Aug 6 2008 Letter to Daughter Jadene


Dear Miss Sis Jadene                                                                                                      end-of-July 2008
     I hope that this letter finds you on the upswing from the springtime doldrums that I believe you had been battling earlier this year; and that you are getting enough spiritfood
     I thought to drop you a note, because I had decided to not do any work today and the book I've been reading began to drag on my patience to stick with it. I had decided to do no physical work—which translates to taking the chainsaw out to in front of the barn and sawing tree trunk sections that I have been dragging down out from where I sawed them down in the woods, to the yard in front of the barn, where I prefer to saw and split them: usually later due to having shot my physical wad plus run out of patience to continue whamming away on this year's firewood detail, by then; which usually is just approaching the darkening of dusk.

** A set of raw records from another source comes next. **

/-- Frames for this die (R237, R252, R267 to R269): a request is applied as a well operation, a response reaches the master that waits
for it, FWD and FARRIVE count as arrivals without a check of GEN, and the payload of FWD is combined; the credits of the frame go
back (R255). -/
def Obligations.FramesReachTheirUnits : Prop :=
  ∀ (s : State) (port : BitVec 3) (b : Beat), let k := port.toNat
    let u := (s.setPort k { s.port k with rx := [] }).sendIdle k (some b.vc)
    let p := b.finfo % 32
    s.Ready → b.beat = 0 → b.dst = s.chip →
    (∀ v : W64, (s.port k).rx = [b] → b.last = true → b.btype = 2 → s.oldEpoch p b.epoch = false →
      let o := reqOf b []
      let n := o.well
      reqInBad b o = false → o.space = 2 → o.opc = Op.cas → (b.pay % 2 ^ 128).testBit 120 = false →
      s.freeing b.src o.master = false →
      (s.reg (R.welGacq (n / 64))).testBit p = true → s.wellBad n = false →
      tget 0 s.cst.err (errKey 3 (wellIdx n)) = 0 → s.well n = o.a → cleanWell o.b = v →
      wellOwner o.a = ownerFree → wellOwner v = ownerOf b.src o.master → wellAband v = wellAband o.a →
      Reaches s (.ctrlReq port) (u.setWell n v))
    ∧ (∀ x a t d, (s.port k).rx = [b] → b.last = true → b.btype = 3 → bits b.finfo 35 23 ≠ 0x1FFF →
      s.cul.fwds = [x] → x.chip = b.src → x.master = bits b.finfo 35 23 → x.tag = bits b.pay 127 120 →
      x.op.origin = .cnp a t d true →
      let o : Out := .cnp a d ((BankRsp.ofFlit (BitVec.ofNat 128 b.pay)).flit t)
      let v := { u with cul := { u.cul with fwds := [] } }
      exec (.ctrlRsp port) s = .next (if tget 0 s.clk.cred a = 0 then { v with clk := { s.clk with waitC := s.clk.waitC ++ [o] } }
        else { v with clk := s.clk.useCred a, out := u.out ++ [o] }))
    ∧ (∀ c n, s.slotOf p c = some n → s.holdsCnum p c = true → s.initBusy 0 (n / 4096) = false → s.active p = true →
      tget false s.cst.bad n = false → tget 0 s.cst.err (errKey 0 n) = 0 → (s.entry n).sound p = true →
      s.oldEpoch p b.epoch = false → bits b.finfo 35 12 = c → s.tagged p c = none →
      let e := s.entry n
      let e' := { e with count := e.count + 1 }
      e.status = stArmed → e.count.toNat + 1 < e.target.toNat →
      ((s.port k).rx = [b] → b.last = true → b.btype = 5 → e.kind = kBarrier →
        Reaches s (.farrive port) (u.setEntry n e'))
      ∧ (∀ b1, (s.port k).rx = [b, b1] → b.last = false → b1.last = true → b.btype = 4 → b1.btype = 4 → e.kind = kReduce →
        let o := fwdOp b [b1]
        let rm := (s.mode e.basin.toNat).rm
        let bas := e.basin.toNat + 64 * bits o.a.toNat 5 0
        let mask := effMask rm o.mask
        s.reduceCheck p e o = none → tget false s.cst.badBasin bas = false → (s.lanes bas).bad = false →
        (∀ j, j < 4 → tget 0 s.cst.err (errKey 1 (4 * bas + j)) = 0) →
        Reaches s (.fwd port) (((u.sendIdle k (some b1.vc)).contribute rm e.gen bas mask
          (if o.accForm then o.pay else widen rm mask o.pay)).setEntry n e')))

/-- An RNOTICE puts the masters that it names into the pending set, each with the chip that sent it (R234, R239). -/
def Obligations.ResetNoticeAddsToPending : Prop :=
  ∀ (s : State) (port : BitVec 3) (b : Beat) (m : BitVec 13), let k := port.toNat
    s.Ready → (s.port k).rx = [b] → b.beat = 0 → b.last = true → b.btype = 9 → b.dst = s.chip →
    noticeMasters b.pay = [m.toNat] → (b.src, m.toNat) ∉ s.wel.pend →
      let u := (s.setPort k { s.port k with rx := [] }).sendIdle k (some b.vc)
      exec (.rnotice port) s = .next { u with wel := { s.wel with pend := s.wel.pend ++ [(b.src, m.toNat)] } }

/-- Hop beats: a TICK_MARK of the own tick arms the watchdog, a final one disarms it (R52, R53); a new membership message
enters the seen table (R271); FCTL of a tick-close channel fixes the stretch of a late tick (R46, R265). -/
def Obligations.HopBeatsActOnTheGrid : Prop :=
  ∀ (s : State) (port : BitVec 3) (b : Beat), let k := port.toNat
    let u := s.modPort k (fun x => { x with rx := [] })
    s.Calm → s.up = true → (s.port k).rx = [b] → b.beat = 0 → b.last = true →
    (b.btype = 1 → b.pay % 16 = 0xA → b.pay.testBit 32 = false → s.grid.running = true → s.linkUp k = true →
      bits b.pay 31 16 = s.tickno % 65536 →
      exec (.tickMark port) s = .next (u.modPort k (fun x => { x with
        armed := true, unmarked := 0, mark := some (BitVec.ofNat 16 s.tickno) })))
    ∧ (b.btype = 1 → b.pay % 16 = 0xA → b.pay.testBit 32 = true →
      exec (.tickMark port) s = .next (u.modPort k (fun x => { x with armed := false, unmarked := 0 })))
    ∧ (b.btype = 8 →
      let m : Msg := { src := b.src, mtype := bits b.finfo 35 32, e := b.finfo % 2 ^ 32, pay := b.pay }
      m ∉ s.cul.seen → s.cul.seen.length < 64 → (∀ j, j < s.nPort → j ≠ k → s.linkOpen j = false) →
      exec (.member port) s = .next { u with cul := { u.cul with seen := s.cul.seen ++ [m] } })
    ∧ (b.btype = 6 →
      let c := b.finfo % 64
      s.fchEn c = true → s.fchTclose c = true → s.fchFrozen c = false → s.fchUp c = k → s.fchDown c = 0 →
      (s.prt (s.fchPart c)).lateDown = true →
      exec (.fctl port) s = .next (u.modPrt (s.fchPart c) (fun x => { x with stretch := some (b.pay % 2 ^ 16) })))

/-- Time transfer (R259, R260): a request carries the TB; its answer carries the request's time and the TB; an answer on
TPORT writes the round trip and counts as an estimate; an estimate that ages with the link down ends INSYNC. -/
def Obligations.TimeRequestsAndAnswers : Prop :=
  ∀ (s : State), s.Calm → s.up = true → s.matchMode = false →
    (let k := s.tport
      let x := s.port k
      s.linkOpen k = true → x.queue = [] → x.counts = [] → x.replay.length < 128 →
      ∃ t w, exec .timeRequestTimer s = .next t ∧ t.out = s.out ++ [.flit k w]
        ∧ (flitBeat w).btype = 7 ∧ (flitBeat w).finfo = 0 ∧ (flitBeat w).pay = s.tb72 % 2 ^ 256)
    ∧ (∀ (port : BitVec 3) (b : Beat), let k := port.toNat
      let x := s.port k
      s.linkOpen k = true → x.queue = [] → x.counts = [] → x.replay.length < 128 → x.rx = [b] → b.beat = 0 →
      b.last = true → b.btype = 7 →
      (b.finfo % 2 = 0 →
        ∃ t w, exec (.timeRequest port) s = .next t ∧ t.out = s.out ++ [.flit k w] ∧ (flitBeat w).finfo = 1
          ∧ (flitBeat w).pay % 2 ^ 72 = b.pay % 2 ^ 72 ∧ (flitBeat w).pay / 2 ^ 72 % 2 ^ 72 = s.tb72
          ∧ (flitBeat w).pay / 2 ^ 144 % 2 ^ 72 = s.tb72)
      ∧ (b.finfo % 2 = 1 → s.tport = k →
        let t1 : Int := (b.pay % 2 ^ 72 : Nat)
        let t2 : Int := (b.pay / 2 ^ 72 % 2 ^ 72 : Nat)
        let t3 : Int := (b.pay / 2 ^ 144 % 2 ^ 72 : Nat)
        let t4 : Int := s.tb72
        let off := ((t2 - t1) - (t4 - t3) + sext16 (s.fld (R.culPasym k) 15 0)) / 2
        ∃ t, exec (.timeAnswer port) s = .next t ∧ t.clk = { s.clk with estimate := true, off := off * 2 ^ 16 }
          ∧ (t.reg (R.culPrtt k) : Int) = ((t4 - t1) - (t3 - t2)) % 2 ^ 32 ∧ t.cst = s.cst ∧ t.wel = s.wel))
    ∧ (s.tport ≠ 7 → s.linkOpen s.tport = false → s.clk.estimate = true → s.flag R.obsTbStatus 2 = true →
      let u := ({ s with clk := { s.clk with estimate := false, off := 0 } } : State).setFld R.obsTbStatus 2 2 0
      exec .timeEstimateAged s = .next (u.ao { type := 0x04, unit := 11, aux := 0, info := s.fld R.obsTbStatus 31 16 }))

/-- The grid's settings (R24, R33, R34): while EN is 0 a write of OBS_TB_SET loads the Time Base with fraction 0, and a 1 in
EN starts the grid, with the first tick that is not earlier than the Time Base, if the checks of R33 pass; a 0 in EN stops
it while every partition stands in STOPPED. Locks count as they were at the start of the kclk cycle. -/
def Obligations.GridStartsAndStops : Prop :=
  ∀ (s : State) (acc : Acc) (val : W32),
    (Reached s acc (R.obsTbSet + 4) → (s.crossing acc).gridWas = false →
      let k := holdKey acc (R.obsTbSet + 4)
      let v := s.loHalf k R.obsTbSet + val.toNat * 2 ^ 32
      Takes s acc (.tbLoad acc val) (fun u => { u.setHeldWrite k none with
        clk := { u.clk with tb := BitVec.ofNat 88 (v % 2 ^ 64 * 2 ^ 24) } }))
    ∧ (Reached s acc R.hgCtrl → val.getLsbD 0 = true → s.gridEn = false →
      Takes s acc (.gridStart acc val) (fun u => if s.gridOk then
          { u.setFlag R.hgCtrl 0 true with grid := { running := true, begun := false, tick := s.firstTick, slot := 0 } }
        else u.setFlag R.hgStatus 1 true))
    ∧ (Reached s acc R.hgCtrl → val.getLsbD 0 = false → s.gridEn = true →
      (∀ p, p < s.nPart → (s.crossing acc).wasLocked p = false) →
      ∃ t, exec (.gridStop acc val) s = .next t ∧ t.gridEn = false ∧ t.grid = { s.grid with running := false }
        ∧ t.cst = s.cst ∧ t.pipe = s.pipe ∧ t.wel = s.wel ∧ t.parts = s.parts)

/-- The boundaries of the grid (R30, R31, R50): a slot boundary that is due moves the slot on; a tick boundary numbers the
tick one higher and begins its slot 0. Stated of a die on which nothing else is due: no partition executes or has a snapshot to
take, no host queue and no link is open. -/
def Obligations.GridBoundariesAdvance : Prop :=
  ∀ (s : State), s.Calm → s.polledFns = [] → s.fns.all (fun e => e.2.waits.isEmpty) = true →
    (s.gridDue false = true →
      exec .gridSlotBoundary s = .next { s with grid := { s.grid with slot := s.grid.slot + 1 } })
    ∧ (s.gridDue true = true →
      (∀ p, p < s.nPart → s.locked p = false ∧ (s.prt p).events = [] ∧ (s.prt p).snapReq = false
        ∧ (s.prt p).snapDefer = false ∧ s.flag (R.culPsnapCtrl p) 29 = false) →
      (∀ k, k < s.nPort → s.linkUp k = false) → s.obs.corr = [] → s.obs.retry = [] → s.obs.resumes = [] →
      s.cul.seen = [] → s.stop.pend = [] → s.fld R.obsSample 15 0 = 0 →
      ∃ t, exec .gridTickBoundary s = .next t
        ∧ t.grid = { s.grid with begun := true, tick := if s.grid.begun then s.grid.tick + 1 else s.grid.tick, slot := 0 }
        ∧ t.cst = s.cst ∧ t.pipe = s.pipe ∧ t.wel = s.wel ∧ t.parts = s.parts ∧ t.pump = s.pump)

/-- A partition's tick (R37, R42, R47): a slot boundary inside it, away from its close point, begins its next slot; where
the stretch of a late tick was not sent by the position of its cap, the tick will end at its cap. -/
def Obligations.PartitionSlotsAdvance : Prop :=
  ∀ (s : State) (p : BitVec 5), let x := s.prt p.toNat
    (s.Calm → s.partReached p.toNat = true → x.slot + 1 < s.nominal p.toNat → x.slot + 1 ≠ s.closePoint p.toNat →
      x.staged = [] → x.spans = [] → x.tbl = none → x.haltPend = false → s.pipe.act = [] → s.pipe.strobed = [] →
      s.pipe.und = [] → s.pipe.leafs.all (fun e => e.2.store.isEmpty) = true →
      exec (.partitionSlotBoundary p) s = .next (s.setPrt p.toNat { x with slot := x.slot + 1, stErr := false }))
    ∧ (let k := s.nominal p.toNat + s.capOf p.toNat - (if (s.tcloseOf p.toNat).isSome then s.closeReg p.toNat else 0)
      s.active p.toNat = true → x.begun = true → s.stretchPolicy p.toNat = true → s.isLate p.toNat = true →
      x.stretch = none → s.stopped = false → (k ≤ x.slot ∨ k = x.slot + 1 ∧ s.partReached p.toNat = true) →
      exec (.stretchCapExpiry p) s = .next (s.setPrt p.toNat { x with capped := true }))

/-- A write of an allocation register (R99, R100): refused with DUP or OUT where a unit is another partition's or a limit
is passed, else taken, and the units it gives are initialised. A write for a partition that was not in STOPPED at the start of the
kclk cycle is ignored (R445). -/
def Obligations.AllocationWritesAreChecked : Prop :=
  ∀ (s : State) (acc : Acc) (p : BitVec 5) (off : BitVec 8) (val : W32), p.toNat < s.nPart →
    (off = 0x80 ∨ off = 0x84 ∧ (val.toNat % 32 = 0 ∨ 6 ≤ val.toNat % 32 ∧ val.toNat % 32 ≤ 16)
      ∨ off = 0x90 ∧ 0x200000 ≤ val.toNat % 2 ^ 24 ∨ off = 0x94 ∨ off = 0x98 ∨ off = 0x9C ∨ off = 0xA0) →
    let r := R.pfmPctrl p.toNat + off.toNat
    Reached s acc r →
    let t := (s.crossing acc).plain r val.toNat
    let locked := (s.crossing acc).wasLocked p.toNat
    (locked = false → t.allocShared p.toNat = false → t.allocOut p.toNat = false →
      Takes s acc (.cstAllocationWrite acc p off val) (fun u => u.initUnits t p.toNat))
    ∧ (locked = false → (t.allocShared p.toNat || t.allocOut p.toNat) = true →
      Takes s acc (.cstAllocationWrite acc p off val) (fun u =>
        let v := if t.allocShared p.toNat then u.setFlag (R.pfmPcstStatus p.toNat) 1 true else u
        if t.allocOut p.toNat then v.setFlag (R.pfmPcstStatus p.toNat) 0 true else v))
    ∧ (locked = true → Takes s acc (.cstAllocationWrite acc p off val) (fun u => u.cfgLocked p.toNat 3 r))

     Due to the loss of many weeks getting another truck usable, I was pretty far behind on the detail. This has had me pushing the detail along for this month at a, for me, inhumane pace. Throughout this month of crawling up or down hillsides through brush and more trees, I kept reminding myself to behave extra-vigilantly and exert an even extremer form of caution than is my usual already sensibly-conservative attitude anyway. This because, in its essence, it is the last mile, figuratively speaking, in the decades-long miles and miles of firewood-rendering that I have applied myself upon for a quarter of a century now. I am fairly-easily accepting the desire in me to continue to handle all the firewood that I will have rendered by my 'retirement' date, this Friday, until its is: 1) stacked into the barn as September gets going (I let it cure in the sunlight and season in the wind for the warm months), and 2) Get it transported to and stacked in Marie's woodshed as the cooler and rainy seasons get themselves underway; no matter the status of my having been officially retired by them as of this July thirty-first. I feel this as a point of honor and plain old decency, with regard to my sense of loyalty toward these folks who have been so generous and gracious about my continuing blight (?) upon their grounds. Sure: I allow no plastic garbage to show its ugly head other than the few seconds it takes me to  put in trashbag or throw in wood stove—I know, tsk, tsk on the air pollution it causes to burn plastic; I only burn the litle stuff, bits, and pieces, and have a whole ten-years' accumulation truckload for the Beaver Hill dump over toward Bandon; and I attempt to discourage hunters from hunting here during hunting season, repair fence and waterline when needed. The other guy, Frank Walker and family—you remember Tim Walker? Frank's his dad—who have their digs at where you and I and Jerit first lived on the ranch, does most all of Marie and Jere's hired man type stuff, and keeps cows here, so he is the fence fixer guy now. This is another increment-of-relief for me from my duties, as performed here over the years.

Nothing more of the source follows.